As far as I have understood OP's intentions from the many comments, he wants to update the giraffe
data frame with the name of many other data frames where runkey
matches.
This can be achieved by combining the other data frames into one data.table object treating the data frame names as data and finally updating giraffe
in a join.
Sample Data
According to the OP, giraffe
consists of 500 rows and 5 columns including runkey
and project
. project
is initialized here as character column for the subsequent join with the data frame names.

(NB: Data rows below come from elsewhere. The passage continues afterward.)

theorem exABx (pair : BX) : Statement (.exABx pair) := by
  cases pair <;> exact of_bytes 3 rfl (by decide) (by decide) fun k hk =>
    match k, hk with | 0, _ => rfl | 1, _ => rfl | 2, _ => rfl

theorem ldudASx (xy : XY) (d : Byte) : Statement (.ldudASx xy d) := by
  cases xy <;> exact of_bytes 4 rfl (by decide) (by decide) fun k hk =>
    match k, hk with | 0, _ => rfl | 1, _ => rfl | 2, _ => rfl | 3, _ => rfl

theorem ldudSxA (xy : XY) (d : Byte) : Statement (.ldudSxA xy d) := by
  cases xy <;> exact of_bytes 4 rfl (by decide) (by decide) fun k hk =>
    match k, hk with | 0, _ => rfl | 1, _ => rfl | 2, _ => rfl | 3, _ => rfl

theorem ldupASx (xy : XY) (d : Byte) : Statement (.ldupASx xy d) := by
  cases xy <;> exact of_bytes 4 rfl (by decide) (by decide) fun k hk =>
    match k, hk with | 0, _ => rfl | 1, _ => rfl | 2, _ => rfl | 3, _ => rfl

theorem ldupSxA (xy : XY) (d : Byte) : Statement (.ldupSxA xy d) := by
  cases xy <;> exact of_bytes 4 rfl (by decide) (by decide) fun k hk =>
    match k, hk with | 0, _ => rfl | 1, _ => rfl | 2, _ => rfl | 3, _ => rfl

theorem exXyHl (xy : XY) : Statement (.exXyHl xy) := by
  cases xy <;> exact of_bytes 2 rfl (by decide) (by decide) fun k hk =>
    match k, hk with | 0, _ => rfl | 1, _ => rfl

theorem exSpXy (xy : XY) : Statement (.exSpXy xy) := by
  cases xy <;> exact of_bytes 2 rfl (by decide) (by decide) fun k hk =>
    match k, hk with | 0, _ => rfl | 1, _ => rfl

theorem ldaHlX (base : XX) (dd : Word) : Statement (.ldaHlX base dd) := by
  cases base <;> exact of_bytes 4 rfl (by decide) (by decide) fun k hk =>
    match k, hk with | 0, _ => rfl | 1, _ => rfl | 2, _ => rfl | 3, _ => rfl

theorem ldaXyX (xy : XY) (base : XX) (dd : Word) : Statement (.ldaXyX xy base dd) := by
  cases xy <;> cases base <;> exact of_bytes 5 rfl (by decide) (by decide) fun k hk =>
    match k, hk with | 0, _ => rfl | 1, _ => rfl | 2, _ => rfl | 3, _ => rfl | 4, _ => rfl

theorem ldaHlRa (disp : Word) : Statement (.ldaHlRa disp) :=
  of_bytes 4 rfl (by decide) (by decide) fun k hk =>
    match k, hk with | 0, _ => rfl | 1, _ => rfl | 2, _ => rfl | 3, _ => rfl

theorem ldaXyRa (xy : XY) (disp : Word) : Statement (.ldaXyRa xy disp) := by
  cases xy <;> exact of_bytes 5 rfl (by decide) (by decide) fun k hk =>
    match k, hk with | 0, _ => rfl | 1, _ => rfl | 2, _ => rfl | 3, _ => rfl | 4, _ => rfl

theorem ldaHlSr (dd : Word) : Statement (.ldaHlSr dd) :=
  of_bytes 4 rfl (by decide) (by decide) fun k hk =>
    match k, hk with | 0, _ => rfl | 1, _ => rfl | 2, _ => rfl | 3, _ => rfl

theorem ldaXySr (xy : XY) (dd : Word) : Statement (.ldaXySr xy dd) := by
  cases xy <;> exact of_bytes 5 rfl (by decide) (by decide) fun k hk =>
    match k, hk with | 0, _ => rfl | 1, _ => rfl | 2, _ => rfl | 3, _ => rfl | 4, _ => rfl

theorem ldaHlBx (pair : BX) : Statement (.ldaHlBx pair) := by
  cases pair <;> exact of_bytes 2 rfl (by decide) (by decide) fun k hk =>
    match k, hk with | 0, _ => rfl | 1, _ => rfl

theorem ldaXyBx (xy : XY) (pair : BX) : Statement (.ldaXyBx xy pair) := by
  cases xy <;> cases pair <;> exact of_bytes 3 rfl (by decide) (by decide) fun k hk =>
    match k, hk with | 0, _ => rfl | 1, _ => rfl | 2, _ => rfl

theorem ldwRrN (w : RR) (nn : Word) : Statement (.ldwRrN w nn) := by
  cases w <;> exact of_bytes 3 rfl (by decide) (by decide) fun k hk =>
    match k, hk with | 0, _ => rfl | 1, _ => rfl | 2, _ => rfl

theorem ldwXyN (xy : XY) (nn : Word) : Statement (.ldwXyN xy nn) := by
  cases xy <;> exact of_bytes 4 rfl (by decide) (by decide) fun k hk =>
    match k, hk with | 0, _ => rfl | 1, _ => rfl | 2, _ => rfl | 3, _ => rfl

theorem ldwHlN (nn : Word) : Statement (.ldwHlN nn) :=
  of_bytes 4 rfl (by decide) (by decide) fun k hk =>
    match k, hk with | 0, _ => rfl | 1, _ => rfl | 2, _ => rfl | 3, _ => rfl

theorem ldwDaN (addr : Word) (nn : Word) : Statement (.ldwDaN addr nn) :=
  of_bytes 6 rfl (by decide) (by decide) fun k hk =>
    match k, hk with | 0, _ => rfl | 1, _ => rfl | 2, _ => rfl | 3, _ => rfl | 4, _ => rfl | 5, _ => rfl

theorem ldwRaN (disp : Word) (nn : Word) : Statement (.ldwRaN disp nn) :=
  of_bytes 6 rfl (by decide) (by decide) fun k hk =>
    match k, hk with | 0, _ => rfl | 1, _ => rfl | 2, _ => rfl | 3, _ => rfl | 4, _ => rfl | 5, _ => rfl

theorem adcAR (r : R8) : Statement (.adcAR r) :=
  of_bytes 1 rfl (by decide) (by decide) fun k hk =>
    match k, hk with | 0, _ => rfl

theorem adcARx (xy : XY) (half : Half) : Statement (.adcARx xy half) := by
  cases xy <;> exact of_bytes 2 rfl (by decide) (by decide) fun k hk =>
    match k, hk with | 0, _ => rfl | 1, _ => rfl

theorem adcAN (n : Byte) : Statement (.adcAN n) :=
  of_bytes 2 rfl (by decide) (by decide) fun k hk =>
    match k, hk with | 0, _ => rfl | 1, _ => rfl

theorem adcADa (addr : Word) : Statement (.adcADa addr) :=
  of_bytes 4 rfl (by decide) (by decide) fun k hk =>
    match k, hk with | 0, _ => rfl | 1, _ => rfl | 2, _ => rfl | 3, _ => rfl

theorem adcAX (base : XX) (dd : Word) : Statement (.adcAX base dd) := by
  cases base <;> exact of_bytes 4 rfl (by decide) (by decide) fun k hk =>
    match k, hk with | 0, _ => rfl | 1, _ => rfl | 2, _ => rfl | 3, _ => rfl

theorem adcASx (xy : XY) (d : Byte) : Statement (.adcASx xy d) := by
  cases xy <;> exact of_bytes 3 rfl (by decide) (by decide) fun k hk =>
    match k, hk with | 0, _ => rfl | 1, _ => rfl | 2, _ => rfl

theorem adcARa (disp : Word) : Statement (.adcARa disp) :=
  of_bytes 4 rfl (by decide) (by decide) fun k hk =>
    match k, hk with | 0, _ => rfl | 1, _ => rfl | 2, _ => rfl | 3, _ => rfl

theorem adcASr (dd : Word) : Statement (.adcASr dd) :=
  of_bytes 4 rfl (by decide) (by decide) fun k hk =>
    match k, hk with | 0, _ => rfl | 1, _ => rfl | 2, _ => rfl | 3, _ => rfl

theorem adcABx (pair : BX) : Statement (.adcABx pair) := by
  cases pair <;> exact of_bytes 2 rfl (by decide) (by decide) fun k hk =>
    match k, hk with | 0, _ => rfl | 1, _ => rfl

theorem addAR (r : R8) : Statement (.addAR r) :=
  of_bytes 1 rfl (by decide) (by decide) fun k hk =>
    match k, hk with | 0, _ => rfl

theorem addARx (xy : XY) (half : Half) : Statement (.addARx xy half) := by
  cases xy <;> exact of_bytes 2 rfl (by decide) (by decide) fun k hk =>
    match k, hk with | 0, _ => rfl | 1, _ => rfl

theorem addAN (n : Byte) : Statement (.addAN n) :=
  of_bytes 2 rfl (by decide) (by decide) fun k hk =>
    match k, hk with | 0, _ => rfl | 1, _ => rfl

theorem addADa (addr : Word) : Statement (.addADa addr) :=
  of_bytes 4 rfl (by decide) (by decide) fun k hk =>
    match k, hk with | 0, _ => rfl | 1, _ => rfl | 2, _ => rfl | 3, _ => rfl

theorem addAX (base : XX) (dd : Word) : Statement (.addAX base dd) := by
  cases base <;> exact of_bytes 4 rfl (by decide) (by decide) fun k hk =>
    match k, hk with | 0, _ => rfl | 1, _ => rfl | 2, _ => rfl | 3, _ => rfl

theorem addASx (xy : XY) (d : Byte) : Statement (.addASx xy d) := by
  cases xy <;> exact of_bytes 3 rfl (by decide) (by decide) fun k hk =>
    match k, hk with | 0, _ => rfl | 1, _ => rfl | 2, _ => rfl

theorem addARa (disp : Word) : Statement (.addARa disp) :=
  of_bytes 4 rfl (by decide) (by decide) fun k hk =>
    match k, hk with | 0, _ => rfl | 1, _ => rfl | 2, _ => rfl | 3, _ => rfl

theorem addASr (dd : Word) : Statement (.addASr dd) :=
  of_bytes 4 rfl (by decide) (by decide) fun k hk =>
    match k, hk with | 0, _ => rfl | 1, _ => rfl | 2, _ => rfl | 3, _ => rfl

theorem addABx (pair : BX) : Statement (.addABx pair) := by
  cases pair <;> exact of_bytes 2 rfl (by decide) (by decide) fun k hk =>
    match k, hk with | 0, _ => rfl | 1, _ => rfl

theorem andAR (r : R8) : Statement (.andAR r) :=
  of_bytes 1 rfl (by decide) (by decide) fun k hk =>
    match k, hk with | 0, _ => rfl

theorem andARx (xy : XY) (half : Half) : Statement (.andARx xy half) := by
  cases xy <;> exact of_bytes 2 rfl (by decide) (by decide) fun k hk =>
    match k, hk with | 0, _ => rfl | 1, _ => rfl

theorem andAN (n : Byte) : Statement (.andAN n) :=
  of_bytes 2 rfl (by decide) (by decide) fun k hk =>
    match k, hk with | 0, _ => rfl | 1, _ => rfl

theorem andADa (addr : Word) : Statement (.andADa addr) :=
  of_bytes 4 rfl (by decide) (by decide) fun k hk =>
    match k, hk with | 0, _ => rfl | 1, _ => rfl | 2, _ => rfl | 3, _ => rfl

theorem andAX (base : XX) (dd : Word) : Statement (.andAX base dd) := by
  cases base <;> exact of_bytes 4 rfl (by decide) (by decide) fun k hk =>
    match k, hk with | 0, _ => rfl | 1, _ => rfl | 2, _ => rfl | 3, _ => rfl

theorem andASx (xy : XY) (d : Byte) : Statement (.andASx xy d) := by
  cases xy <;> exact of_bytes 3 rfl (by decide) (by decide) fun k hk =>
    match k, hk with | 0, _ => rfl | 1, _ => rfl | 2, _ => rfl

theorem andARa (disp : Word) : Statement (.andARa disp) :=
  of_bytes 4 rfl (by decide) (by decide) fun k hk =>
    match k, hk with | 0, _ => rfl | 1, _ => rfl | 2, _ => rfl | 3, _ => rfl

theorem andASr (dd : Word) : Statement (.andASr dd) :=
  of_bytes 4 rfl (by decide) (by decide) fun k hk =>
    match k, hk with | 0, _ => rfl | 1, _ => rfl | 2, _ => rfl | 3, _ => rfl

theorem andABx (pair : BX) : Statement (.andABx pair) := by
  cases pair <;> exact of_bytes 2 rfl (by decide) (by decide) fun k hk =>
    match k, hk with | 0, _ => rfl | 1, _ => rfl

theorem cpAR (r : R8) : Statement (.cpAR r) :=
  of_bytes 1 rfl (by decide) (by decide) fun k hk =>
    match k, hk with | 0, _ => rfl

theorem cpARx (xy : XY) (half : Half) : Statement (.cpARx xy half) := by
  cases xy <;> exact of_bytes 2 rfl (by decide) (by decide) fun k hk =>
    match k, hk with | 0, _ => rfl | 1, _ => rfl

theorem cpAN (n : Byte) : Statement (.cpAN n) :=
  of_bytes 2 rfl (by decide) (by decide) fun k hk =>
    match k, hk with | 0, _ => rfl | 1, _ => rfl

theorem cpADa (addr : Word) : Statement (.cpADa addr) :=
  of_bytes 4 rfl (by decide) (by decide) fun k hk =>
    match k, hk with | 0, _ => rfl | 1, _ => rfl | 2, _ => rfl | 3, _ => rfl

theorem cpAX (base : XX) (dd : Word) : Statement (.cpAX base dd) := by
  cases base <;> exact of_bytes 4 rfl (by decide) (by decide) fun k hk =>
    match k, hk with | 0, _ => rfl | 1, _ => rfl | 2, _ => rfl | 3, _ => rfl

theorem cpASx (xy : XY) (d : Byte) : Statement (.cpASx xy d) := by
  cases xy <;> exact of_bytes 3 rfl (by decide) (by decide) fun k hk =>
    match k, hk with | 0, _ => rfl | 1, _ => rfl | 2, _ => rfl

theorem cpARa (disp : Word) : Statement (.cpARa disp) :=
  of_bytes 4 rfl (by decide) (by decide) fun k hk =>
    match k, hk with | 0, _ => rfl | 1, _ => rfl | 2, _ => rfl | 3, _ => rfl

theorem cpASr (dd : Word) : Statement (.cpASr dd) :=
  of_bytes 4 rfl (by decide) (by decide) fun k hk =>
    match k, hk with | 0, _ => rfl | 1, _ => rfl | 2, _ => rfl | 3, _ => rfl

theorem cpABx (pair : BX) : Statement (.cpABx pair) := by
  cases pair <;> exact of_bytes 2 rfl (by decide) (by decide) fun k hk =>
    match k, hk with | 0, _ => rfl | 1, _ => rfl

theorem decR (r : R8) : Statement (.decR r) :=
  of_bytes 1 rfl (by decide) (by decide) fun k hk =>
    match k, hk with | 0, _ => rfl

theorem decRx (xy : XY) (half : Half) : Statement (.decRx xy half) := by
  cases xy <;> exact of_bytes 2 rfl (by decide) (by decide) fun k hk =>
    match k, hk with | 0, _ => rfl | 1, _ => rfl

theorem decDa (addr : Word) : Statement (.decDa addr) :=
  of_bytes 4 rfl (by decide) (by decide) fun k hk =>
    match k, hk with | 0, _ => rfl | 1, _ => rfl | 2, _ => rfl | 3, _ => rfl

theorem decX (base : XX) (dd : Word) : Statement (.decX base dd) := by
  cases base <;> exact of_bytes 4 rfl (by decide) (by decide) fun k hk =>
    match k, hk with | 0, _ => rfl | 1, _ => rfl | 2, _ => rfl | 3, _ => rfl

theorem decSx (xy : XY) (d : Byte) : Statement (.decSx xy d) := by
  cases xy <;> exact of_bytes 3 rfl (by decide) (by decide) fun k hk =>
    match k, hk with | 0, _ => rfl | 1, _ => rfl | 2, _ => rfl

theorem decRa (disp : Word) : Statement (.decRa disp) :=
  of_bytes 4 rfl (by decide) (by decide) fun k hk =>
    match k, hk with | 0, _ => rfl | 1, _ => rfl | 2, _ => rfl | 3, _ => rfl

set.seed(123L) # required for reproducible data
giraffe <- data.frame(runkey = 1:500,
X2 = sample.int(99L, 500L, TRUE),
X3 = sample.int(99L, 500L, TRUE),
X4 = sample.int(99L, 500L, TRUE),
project = "",
stringsAsFactors = FALSE)
Then there are a number of data frames which contain only one column runkey
. According to the OP, runkey
is disjunct, i.e., the combined set of all runkey
does not contain any duplicates.
spine_hlfs <- data.frame(runkey = c(1L, 498L, 5L))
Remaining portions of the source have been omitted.